What's with the outlier? Let's try to figure it out...

In [36]:

# Let's peek at the offending row
math_7th[math_7th['Mean.Scale.Score'] < 300]

Out[36]:

	County.Code	County.Name	Test.Id	Test.Name	Grade	Students.Tested	Mean.Scale.Score	Count.Test.Grade	Pct.Test.Grade	Population	per.capita.income	median.household.income	median.family.income	Spend	ADAttend	Spend.Per.ADA
2918	46	Sierra	8	CST Mathematics	7	27	259.5	393811	0.000069	3277	26137	50308	56469	4739373	354	13391

Only 27 students tested, that doesn't seem like very many. Let's see how it compares to other counties.

In [37]:

math_7th.plot(x='Students.Tested', y='Mean.Scale.Score',
              kind='scatter', logx=True)

Out[37]:

<matplotlib.axes._subplots.AxesSubplot at 0x10a231710>

So Sierra seems to be a legit outlier. Let's remove it from our analysis.

In [38]:

math_7th = math_7th[math_7th['County.Name'] != 'Sierra']
math_7th.plot(x='median.family.income', y='Mean.Scale.Score', kind='scatter')

Out[38]:

<matplotlib.axes._subplots.AxesSubplot at 0x10a8ed9b0>

In [39]:

# Let's fit a linear model to our data
y = math_7th['Mean.Scale.Score']  # response
X = math_7th['median.family.income']  # predictor
X = sm.add_constant(X)  # Add a constant term to the predictor
# The actual fitting happens here
est = sm.OLS(y, X)
est = est.fit()
est.summary()

Out[39]:

OLS Regression Results
Dep. Variable:	Mean.Scale.Score	R-squared:	0.298
Model:	OLS	Adj. R-squared:	0.285
Method:	Least Squares	F-statistic:	22.93
Date:	Thu, 26 Feb 2015	Prob (F-statistic):	1.35e-05
Time:	22:58:08	Log-Likelihood:	-212.31
No. Observations:	56	AIC:	428.6
Df Residuals:	54	BIC:	432.7
Df Model:	1

	coef	std err	t	P>\|t\|	[95.0% Conf. Int.]
const	332.0775	6.059	54.808	0.000	319.930 344.225
median.family.income	0.0004	8.87e-05	4.788	0.000	0.000 0.001

Omnibus:	0.749	Durbin-Watson:	1.990
Prob(Omnibus):	0.688	Jarque-Bera (JB):	0.280
Skew:	0.142	Prob(JB):	0.869
Kurtosis:	3.197	Cond. No.	2.84e+05

In [40]:

# Let's plot the regression line on top of the data
x_ = np.array([X.min(), X.max()])
y_ = est.predict(x_)
math_7th.plot(x='median.family.income', y='Mean.Scale.Score', kind='scatter')
plt.plot(x_[:, 1], y_, 'r-')

Out[40]:

[<matplotlib.lines.Line2D at 0x10ad8d320>]

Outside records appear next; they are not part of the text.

/-- Why SourceEnable is refused (R87, R102, R220), by code of R299; 0 accepted. `pairs` are the temporal pairs of each
die with this source enabled. -/
def enableRefusal (d : Device) (s : Nat) (pairs : Nat → Nat) : Nat :=
  let kind := srcCfg d s 1
  let fmt := if kind = 2 then samplingFormat (srcCfg d s 0x18) else srcCfg d s 4
  if kind = 0 ∨ srcOwner d s = 0xFF ∨ fmt = 0 ∨ srcW d s = 0 ∨ srcH d s = 0 ∨ (kind = 1 ∧ srcCfg d s 0x0F = 0xFF) ∨
      (kind = 2 ∧ 4 ≤ srcCfg d s 0x11) then 16
  else if kind = 2 ∧ st2110Protected d s ∧ srcCfg d s 0x14 / 2 ≠ st2110Ctl d s then 19
  else if kind = 2 ∧ st2110Over d s then 18
  else if (srcDies d s).any fun p =>
      decide (dieCapacity d p * 2 ^ 20 < dieReserved d p pairs + srcReserve d s + 256 * 2 ^ 20)
    then 41
  else 0

/-- The configuration in force of a source becomes what is written. -/
def srcTake (d : Device) (s : Nat) : Device :=
  { d with force := putVals d.force (0x5000 + s) (stagedVals d.regs (0x5000 + s) 1 0x1A) }

/-- A unit right after its source is enabled: it holds no frame (R87). -/
def srcFresh (now : Nat) (owner : Bool) : SrcUnit :=
  { SrcUnit.reset with present := true, owner := owner, state := 2, lastSignal := now }

/-- Every tile is owed to a die whose replica is set up anew (R109). -/
def oweAll (d : Device) (s q : Nat) : Device := owe d s q (List.range (srcGrid d s))


/-- SourceEnable is written TRUE: it waits for the snapshot (R85). The time base of CAM and INT sources and the format of an
ST 2110 source are set (R86, R122, R473). -/
def srcEnableOp (d : Device) (s : Nat) : Device :=
  let kind := srcCfg d s 1
  let d := setN d (0x5000 + s) 2 1
  let d := if kind = 2 then setN d (0x5000 + s) 4 (samplingFormat (srcCfg d s 0x18)) else d
  if kind = 3 ∨ kind = 5 then setN d (0x5000 + s) 7 3 else d

/-- SourceEnable is written FALSE: that waits for the snapshot too; the mark says that the source was disabled since the
last one. -/
def srcDisableOp (d : Device) (s : Nat) : Device := setN (setN d (0x5000 + s) 2 0) (0x15000 + s) 2 1

/-- IGMPv3 joins or leaves the multicast groups of an ST 2110 source (R101). -/
def igmpReport (d : Device) (s : Nat) (join : Bool) : Device :=
  let go (d : Device) (port group : Nat) : Device :=
    if port < 4 ∧ ctlUp d (ctlOfPort port) ∧ group / 2 ^ 28 = 14 then send d port 9 group [if join then 1 else 0] else d
  go (go d (srcCfg d s 0x11) (srcCfg d s 0x12)) (srcCfg d s 0x14) (srcCfg d s 0x15)

/-- The source starts: it holds no frame (R87, R88). -/
def srcStart (d : Device) (s : Nat) : Device :=
  let kind := srcCfg d s 1
  let d := if kind = 2 then igmpReport (setSt2110 d s { St2110Unit.reset with lastPath := [d.mono, d.mono] }) s true else d
  let o := srcOwner d s
  let d := if kind = 5 ∧ o < 6 then modPix d o fun q => { q with intCount := tdel q.intCount s } else d
  let d := forEach d (srcDies d s) fun d p => setSrc d (srcKey s p) (srcFresh d.mono (p == o))
  forEach d (srcDies d s) fun d p => if p = o then d else oweAll d s p

/-- The source stops: it publishes nothing more and its frames are freed (R87). -/
def srcStop (d : Device) (s : Nat) : Device :=
  let d := if srcFrc d s 1 = 2 then igmpReport d s false else d
  let d := setSt2110 d s St2110Unit.reset
  forEach d (List.range 6) fun d p =>
    if (srcUnit d s p).present then
      setSrc d (srcKey s p) { SrcUnit.reset with present := true, owner := p == srcOwner d s, state := 1 }
    else d

/-- What was written of a source comes into force at a snapshot (R85): one that was disabled since stops, one that is enabled
starts. -/
def srcForce (d : Device) (s : Nat) : Device :=
  let was := srcEnabled d s
  let cut := regN d (0x15000 + s) 2 = 1
  let d := if was ∧ cut then srcStop d s else d
  let d := setN (srcTake d s) (0x15000 + s) 2 0
  if srcEnabled d s ∧ (!was ∨ cut) then srcStart d s else d

/-- Die p brings its presence of source s in line with the mask in force. -/
def srcPresence (d : Device) (s p : Nat) : Device :=
  let want := (srcDies d s).contains p
  let u := srcUnit d s p
  if want && !u.present then
    let d := setSrc d (srcKey s p) (if srcEnabled d s then srcFresh d.mono (p == srcOwner d s)
      else { SrcUnit.reset with present := true, owner := p == srcOwner d s, state := 1 })
    if p = srcOwner d s then d else oweAll d s p
  else if !want && u.present then
    let d := { d with srcs := tdel d.srcs (srcKey s p) }
    if srcOwner d s < 6 then modSrcUnit d s (srcOwner d s) fun u => { u with owed := u.owed.filter fun e => e.1 != p } else d
  else if u.present && u.owner != (p == srcOwner d s) then modSrcUnit d s p fun u => { u with owner := p == srcOwner d s }
  else d

/-- SourceReplicaState of one die (R114). DESIGN CHOICE: notes/assumptions/176.md. -/
def replicaCode (d : Device) (s p : Nat) : Nat :=
  let u := srcUnit d s p
  let o := srcOwner d s
  if !pixUp d p then 0
  else if p = o then 6
  else if !u.present then 1
  else if !srcProtected d s ∧ (o :: spurRoute o p).any (fun x => decide (2 ≤ dieStage d x)) then 5
  else if u.state = 3 then 3 else if u.state = 4 ∨ u.state = 5 then 4 else 2

/-- DESIGN CHOICE: notes/assumptions/175.md. -/
def pathCode (d : Device) (s k : Nat) : Nat :=
  if srcCfg d s 1 ≠ 2 then 3
  else if 4 ≤ srcCfg d s (if k = 0 then 0x11 else 0x14) then 3
  else if (st2110At d s).downPath.getD k false then 1 else 2

/-- The status object at a snapshot of the owner die (R114). DEDUCED: notes/assumptions/33.md. -/
def srcStatus (d : Device) (s p : Nat) : Device :=
  let o := 0x5200 + s
  let d := forEach d [2, 3, 4, 5, 6, 7, 8, 9, 0x0A, 0x0B, 0x0C, 0x0D] fun d i => setReg d o i (reg d (srcLive s) i)
  let d := setN d o 1 (srcUnit d s p).state
  let d := setN d o 0x0E (pathCode d s 0 + 4 * pathCode d s 1)
  setN d o 0x0F ((List.range 6).foldl (fun a q => a + replicaCode d s q * 16 ^ q) 0)

/-- At a snapshot of die p: configurations written since come into force (of a source whose owner die is none or in reset at any
die's snapshot), presence follows, status is updated. DEDUCED: notes/assumptions/32.md. -/
def srcSnapshot (d : Device) (p : Nat) : Device :=
  forEach d (namedSources d) fun d s =>
    let d := if (srcDies d s).contains p || (srcUnit d s p).present then srcPresence (srcForce d s) s p
      else if srcOwner d s < 6 ∧ pixUp d (srcOwner d s) then d else srcForce d s
    if srcOwner d s = p then srcStatus d s p else d

/-! ### The meanings -/

def execTppTileUpdate (dt : Nat) (port : EthPort) (peer : Endpoint) (hd : TppHeader) (tiles : List TppTile) (s : State) :=
  act dt s fun d => tppTileUpdateOp d port peer hd tiles
def execTppReseal (dt : Nat) (port : EthPort) (peer : Endpoint) (hd : TppHeader) (tiles : List (Nat × BitVec 128)) (s : State) :=
  act dt s fun d => tppResealOp d port peer hd tiles
def execTppEndOfFrame (dt : Nat) (port : EthPort) (peer : Endpoint) (hd : TppHeader) (fc : FrameClose) (s : State) :=
  act dt s fun d => tppEndOfFrameOp d port peer hd fc
def execTppKeepalive (dt : Nat) (port : EthPort) (peer : Endpoint) (hd : TppHeader) (time st : Nat) (s : State) :=
  act dt s fun d => tppKeepaliveOp d port peer hd time st
def execUnattributedDatagram (dt : Nat) (port : EthPort) (s : State) := act dt s fun d => unattributedOp d port
def execIngressUnitStored (dt : Nat) (p : Die) (q : Fin 16) (s : State) := act dt s fun d => ingressUnitStoredOp d p q
def execRtpPacket (dt : Nat) (port : EthPort) (group udp : Nat) (pkt : RtpPacket) (s : State) :=
  act dt s fun d => rtpPacketOp d port group udp pkt
def execSt2110MergeWaitEnd (dt : Nat) (src : SourceNo) (s : State) := act dt s fun d => mergeWaitEndOp d src
def execSt2110FrameRecord (dt : Nat) (src : SourceNo) (s : State) := act dt s fun d => frameRecordOp d src
def execSt2110PathSilence (dt : Nat) (src : SourceNo) (path : Fin 2) (s : State) := act dt s fun d => pathSilenceOp d src path
def execSignalLossTimeout (dt : Nat) (src : SourceNo) (p : Die) (s : State) := act dt s fun d => signalLossOp d src p
def execIntPatternFrame (dt : Nat) (p : Die) (s : State) := act dt s fun d => intPatternOp d p
def execSpurTileArrival (dt : Nat) (p : Die) (q : Fin 4) (s : State) := act dt s fun d => spurTileOp d p q
def execSpurPublishRecord (dt : Nat) (p : Die) (q : Fin 4) (s : State) := act dt s fun d => spurPublishOp d p q
def execSpurStatusRecord (dt : Nat) (p : Die) (q : Fin 4) (s : State) := act dt s fun d => spurStatusOp d p q

end Sys2Proof.Machine
end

What's the effect of spending on 7th grade math scores?¶

In [41]:

math_7th.plot(x='Spend.Per.ADA', y='Mean.Scale.Score', kind='scatter')

Out[41]:

<matplotlib.axes._subplots.AxesSubplot at 0x10b1e3748>

In [42]:

# Let's fit a linear model to our data
y = math_7th['Mean.Scale.Score']  # response
X = math_7th['Spend.Per.ADA']  # predictor
X = sm.add_constant(X)  # Add a constant term to the predictor
# The actual fitting happens here
est = sm.OLS(y, X)
est = est.fit()
est.summary()

Out[42]:

OLS Regression Results
Dep. Variable:	Mean.Scale.Score	R-squared:	0.064
Model:	OLS	Adj. R-squared:	0.047
Method:	Least Squares	F-statistic:	3.691
Date:	Thu, 26 Feb 2015	Prob (F-statistic):	0.0600
Time:	22:58:09	Log-Likelihood:	-220.37
No. Observations:	56	AIC:	444.7
Df Residuals:	54	BIC:	448.8
Df Model:	1

	coef	std err	t	P>\|t\|	[95.0% Conf. Int.]
const	336.2436	12.602	26.682	0.000	310.979 361.509
Spend.Per.ADA	0.0026	0.001	1.921	0.060	-0.000 0.005

Omnibus:	0.563	Durbin-Watson:	2.081
Prob(Omnibus):	0.755	Jarque-Bera (JB):	0.697
Skew:	0.142	Prob(JB):	0.706
Kurtosis:	2.533	Cond. No.	6.92e+04

In [43]:

# Let's plot the regression line on top of the data
x_ = np.array([X.min(), X.max()])
y_ = est.predict(x_)
math_7th.plot(x='Spend.Per.ADA', y='Mean.Scale.Score', kind='scatter')
plt.plot(x_[:, 1], y_, 'r-')

Out[43]:

[<matplotlib.lines.Line2D at 0x10b184a20>]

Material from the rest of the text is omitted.